Припустил назад и тут заметил, какая зеленая да сочная у него трава во дворе. Его черномазой бабе подавай траву получше! Моей жене ее счета за воду нипочем бы не оплатить. Да и за электричество тоже. Грузовик шуряка стоял наготове, дверь — настежь. А «Провоз пассажиров запрещается», так это не про меня писано.
Все прошло без сучка без задоринки — лучше и желать нельзя. Для полного счастья не хватало только стула, чтоб не стоять, его дожидаючись. Поехал я домой и тут понял: ведь чтобы сделать чего хочешь, совсем немного времени нужно. Было всего 4.34, а пока я на вывеску глядел, стало 4.35. А градусов сколько было, столько и осталось. Всю ночь, это я вам точно скажу, жара стояла 44 градуса.
А жена мне и говорит: «Явился — не запылился? А я-то думала, тебя комары заели. — А потом: — Оно и понятно: они ведь знай твердили — взял бы кто ружье да вытурил этих подстрекателей из Фермопил. И тот тип заладил: вот, мол, чего надо делать. Какой, какой, который колонку в газете ведет».
А я ей: «Ты кого хошь похвалить готова, лишь бы не меня».
«Он все талдычил: это, мол, ваш долг перед Фермопилами, — она мне. — Ты что, в газету никогда не заглядываешь?»

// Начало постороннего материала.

-- ==== Sys2Proof/Tests/Slice0.lean ====
section
/-! SUPPORT. The model's own tests. Expected results are the vectors of 95_test_vectors.md (their ids stand in the
names and comments) and the encodings of 30_encoding.md R82; the last part shows that the hypotheses of every statement
can be met. -/

open Sys2Proof Sys2Proof.Machine

namespace Sys2Proof.Tests

/-! ### Well-formedness: one ill-formed term for each check (an `Instr` has no operand and is always well formed) -/

theorem test_wf_offset_unaligned : Offset.aligned 0x0E#6 = false := by decide
theorem test_wf_offset_aligned : Offset.aligned 0x3C#6 = true := by decide
theorem test_wf_write_unaligned : (BusAccess.write 0x01#6 5).wellFormed = false := by decide
theorem test_wf_read_unaligned : (BusAccess.read 0x02#6).wellFormed = false := by decide
theorem test_wf_below_window : inWindow 0x1000 0x0FFF = false := by decide
theorem test_wf_above_window : inWindow 0x1000 0x1040 = false := by decide
theorem test_wf_memWrite_short : (HostOp.memWrite 0x1000 [1, 2, 3]).wellFormed 0x1000 = false := by decide
theorem test_wf_memWrite_unaligned : (HostOp.memWrite 0x1002 [1, 2, 3, 4]).wellFormed 0x1000 = false := by decide
theorem test_wf_memWrite_outside : (HostOp.memWrite 0x1040 [1, 2, 3, 4]).wellFormed 0x1000 = false := by decide
theorem test_wf_memRead_narrow : (HostOp.memRead 0x1000 2).wellFormed 0x1000 = false := by decide
theorem test_wf_memRead_unaligned : (HostOp.memRead 0x1003 4).wellFormed 0x1000 = false := by decide
theorem test_wf_memRead_outside : (HostOp.memRead 0x0FFC 4).wellFormed 0x1000 = false := by decide
theorem test_wf_memRead_last_word : (HostOp.memRead 0x103C 4).wellFormed 0x1000 = true := by decide

/-! ### Decoding: words written out from the fields RSVD, FN, OP of R82 -/

theorem test_decode_modpow : decode (0#24 ++ 0b0000#4 ++ 0b0001#4) = some .modpow := by decide
theorem test_decode_modinv : decode (0#24 ++ 0b0000#4 ++ 0b0010#4) = some .modinv := by decide
theorem test_decode_modmul : decode (0#24 ++ 0b0000#4 ++ 0b0011#4) = some .modmul := by decide
theorem test_decode_isprime : decode (0#24 ++ 0b0000#4 ++ 0b0100#4) = some .isprime := by decide
theorem test_decode_safeprimeQ : decode (0#24 ++ 0b0000#4 ++ 0b0101#4) = some .safeprimeQ := by decide
theorem test_decode_safeprimeP : decode (0#24 ++ 0b0001#4 ++ 0b0101#4) = some .safeprimeP := by decide
theorem test_decode_genfindSub : decode (0#24 ++ 0b0000#4 ++ 0b0110#4) = some .genfindSub := by decide
theorem test_decode_genfindRef : decode (0#24 ++ 0b0001#4 ++ 0b0110#4) = some .genfindRef := by decide

/-- DC1 to DC9: the illegal words, each rejected by the clause of R85 it breaks. -/
theorem test_decode_illegal :
    decodeWord 0x00000000#32 = .error .reservedOp ∧ decodeWord 0x00000007#32 = .error .reservedOp ∧
    decodeWord 0x0000000F#32 = .error .reservedOp ∧ decodeWord 0x00000011#32 = .error .reservedFn ∧
    decodeWord 0x00000014#32 = .error .reservedFn ∧ decodeWord 0x00000025#32 = .error .reservedFn ∧
    decodeWord 0x00000026#32 = .error .reservedFn ∧ decodeWord 0x00000101#32 = .error .reservedBits ∧
    decodeWord 0xFFFFFFFF#32 = .error .reservedBits := ⟨rfl, rfl, rfl, rfl, rfl, rfl, rfl, rfl, rfl⟩

theorem test_decode_bytes :
    decodeBytes [0x16#8, 0x00#8, 0x00#8, 0x00#8, 0xAA#8] = .ok (.genfindRef, [0xAA#8]) := rfl
theorem test_decode_bytes_truncated : decodeBytes [0x01#8, 0x00#8, 0x00#8] = .error .truncated := rfl
theorem test_decode_table_word : decodeTableWord 32 0x15 = some .safeprimeP := by decide
theorem test_encode_bytes : encodeBytes .safeprimeP = [0x15#8, 0x00#8, 0x00#8, 0x00#8] := by decide
theorem test_lanes : bytesOfWord 0x454C4707#32 = [0x07#8, 0x47#8, 0x4C#8, 0x45#8] := by decide

/-- Program P1, line 7: `CALL MODINV A=9 M=11` writes no OPB. -/
theorem test_call_modinv_P1 :
    opsCall .modinv (some 9) none (some 11) =
      [.access (.write 0x10#6 9), .access (.write 0x18#6 11), .access (.write 0x0C#6 0x00000002),
        .wait, .access (.read 0x1C#6), .access (.read 0x20#6)] := by decide

/-! ### Commands: one completing step on given operands gives RES, AUX and the STATUS word -/

/-- RES, AUX and STATUS after the completing step of the command word `w` on `(a, b, m)` from reset. -/
def runCommand (w : Nat) (a b m : Word) : Option (Word × Word × Word) :=
  match step (State.withFetchWord { State.reset with opa := a, opb := b, opm := m } 32 w) with
  | .next t => some (t.res, t.aux, busRead 0x08#6 t)
  | .fault _ => none
  | .refused _ => none
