-- ==== Sys2Proof/Machine/ControlByte.lean ====
section
/-! DEFINITION. The control-byte functions (spec/40_control_register.md R96 to R102, R111). Field
positions: spec/10_state.md R27. -/

namespace Sys2Proof.Machine

/-- `fn_set_channel` (R96, R97). -/
def fnSetChannel (b : Byte) (c : Nibble) : Except CmdError Byte :=
  if 3 < c then .error .invalidChannel else .ok ((b &&& 0xFC) ||| c.setWidth 8)

/-- `fn_set_input_mode` (R98). -/
def fnSetInputMode (b : Byte) (m : Nibble) : Byte :=
  (b &&& 0xCF) ||| ((m &&& 0x3).setWidth 8 <<< 4)

/-- `fn_enable_dac` (R99). -/
def fnEnableDac (b : Byte) (e : Bool) : Byte :=
  if e then b ||| 0x40 else b &&& 0xBF

/-- `fn_set_ai` (R100). -/
def fnSetAi (b : Byte) : Byte := b ||| 0x04

/-- `fn_clear_ai` (R101). -/
def fnClearAi (b : Byte) : Byte := b &&& 0xFB

/-- The fields of a control byte (R27), as `fn_decode` returns them (R102). -/
structure CbFields where
  channel : BitVec 2
  autoIncrement : Bool
  inputMode : BitVec 2
  dacEnable : Bool
  deriving DecidableEq, Repr

/-- `fn_decode` (R102). -/
def fnDecode (b : Byte) : CbFields :=
  ⟨b.extractLsb' 0 2, b.getLsbD 2, b.extractLsb' 4 2, b.getLsbD 6⟩

/-- `fn_compose` (R111): the byte `0, dac, mode, 0, ai, ch`, most significant first. -/
def fnCompose (dac : Bool) (mode : BitVec 2) (ai : Bool) (ch : BitVec 2) : Byte :=
  0#1 ++ BitVec.ofBool dac ++ mode ++ 0#1 ++ BitVec.ofBool ai ++ ch

/-- `init_compose` (spec/43_session.md R145), under REINIT_CB_POLICY. -/
def initCompose (policy : ReinitPolicy) (cb : Byte) (en : Bool) (mode : BitVec 2) : Byte :=
  let base := match policy with
    | .zero => 0x00
    | .preserve => cb
  fnEnableDac (fnSetInputMode base (mode.setWidth 4)) en

end Sys2Proof.Machine
end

А я ей: «Я от Фермопил ничего хорошего не видал. И ничего им не должен. Да и ради тебя я бы стараться не стал. Мне что ты, что эти Кеннеди — все одно, и ради тебя я стараться не стал бы, вот уж нет. И сделал я, что сделал, потому, что терпежу моему пришел конец».
«А теперь нам из-за тебя опять его по телику глядеть, — жена мне. — Похороны его уж как пить дать».
А я ей: «Хороша, нечего сказать, завалилась спать и свет погасила. А как я домой попаду да Баддин грузовик заведу во двор — тебя не касаемо».
«А с тобой опять хорошую шутку сыграли, — она мне на это. — Слыхал последнюю новость? Ассоциация ихняя, что черномазым содействует[61], она посылает своего человека в Фермопилы. Не порол бы ты горячку, мог убрать и поважней птицу! Это тебе всякий скажет».
Слаб человек. Всем, сдается мне, надо перед кем-то душу облегчить.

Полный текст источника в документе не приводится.